Problem:
From the entries below, please output exactly the lines starting at the one containing "let slice (s" and ending at the one containing "k => slice s k", both included.
──────── Task input ────────
/-- What background checking finds at a slice or in its HBM stack: the firmware counts it, and a word that cannot be corrected is
poison (R375, R376). -/
def State.scrubSlice (s : State) (n : Nat) (f : Scrubbed) : State :=
  let slice (s : State) (k : Nat) : State := { s with sliceErr := tset n (tget s.sliceErr n 0 + k) s.sliceErr }
  let stack (s : State) (k : Nat) : State := { s with hbmErr := tset (n / 16) (tget s.hbmErr (n / 16) 0 + k) s.hbmErr }
  let poison (off : Nat) : State := { s with memBad := insertNat (off % 2 ^ 39 / 8) s.memBad }
  match f with
  | .corrected _ _ k => slice s k
  | .homeWord off => if homedAt n off then slice (poison off) 1 else s
  | .hbm k => stack s k
  | .hbmWord off => if homedAt n off then stack (poison off) 1 else s
  | _ => s

/-- SCRUB (R375): corrected words keep their value; a data word that cannot be corrected becomes poison. -/
def execScrub (p : SheetPlace) (f : Scrubbed) (s : State) : Out' :=
  match p with
  | .core n => if coreOk n then .next (s.scrubCore n f) else .fault .noSuchPart
  | .slice n => if n < 128 then .next (s.scrubSlice n f) else .fault .noSuchPart

/-- A dirty copy of a line that cannot be read is poison throughout (R375). -/
def Core.loseLine (line : Nat) (k : Core) : Core :=
  match tget? k.l1 line with
  | some l => if l.st.dirty && !l.via.priv then { k with l1 := tset line { l with lv := { l.lv with bad := 0xFF } } k.l1 } else k
  | none => k

/-- DIRECTORY_REBUILD (R375): the home recalls the line from every L1 and goes on with an empty entry; a dirty copy that cannot be
read is poison. -/
def execDirectoryRebuild (r : Rebuild) (s : State) : Out' :=
  let line := r.line
  let d := s.dirAt line
  if d.owner.isNone && d.sharers.isEmpty then .next s
  else
    let s := if r.lost then { s with cores := s.cores.map fun c => (c.1, c.2.loseLine line) } else s
    .next (s.homeArrive ⟨⟨s.devnum, 0, 0, 0⟩, d.asid, line, false, false, .flush⟩)

/-! ### Failure reports (R383, R384) -/

/-- An item's 32 bytes (R384). -/
def RItem.bytes (i : RItem) : List Byte :=
  leBytes 8 (i.kind * 2 ^ 56 + i.outcome * 2 ^ 52 + i.slot % 16 * 2 ^ 48 + i.launch % 64 * 2 ^ 42 + i.maj % 64 * 2 ^ 32
      + i.detail % 2 ^ 32)
    ++ leBytes 8 i.addr.toNat ++ leBytes 8 i.value.toNat ++ leBytes 8 i.aux.toNat

/-- Items in frames of 255; a report without items has one frame. -/
def reportFrames : Nat → List RItem → List (List RItem)
  | 0, _ => []
  | f + 1, l => if l.length ≤ 255 then [l] else l.take 255 :: reportFrames f (l.drop 255)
────────
Reply to the exercise:
  let slice (s : State) (k : Nat) : State := { s with sliceErr := tset n (tget s.sliceErr n 0 + k) s.sliceErr }
  let stack (s : State) (k : Nat) : State := { s with hbmErr := tset (n / 16) (tget s.hbmErr (n / 16) 0 + k) s.hbmErr }
  let poison (off : Nat) : State := { s with memBad := insertNat (off % 2 ^ 39 / 8) s.memBad }
  match f with
  | .corrected _ _ k => slice s k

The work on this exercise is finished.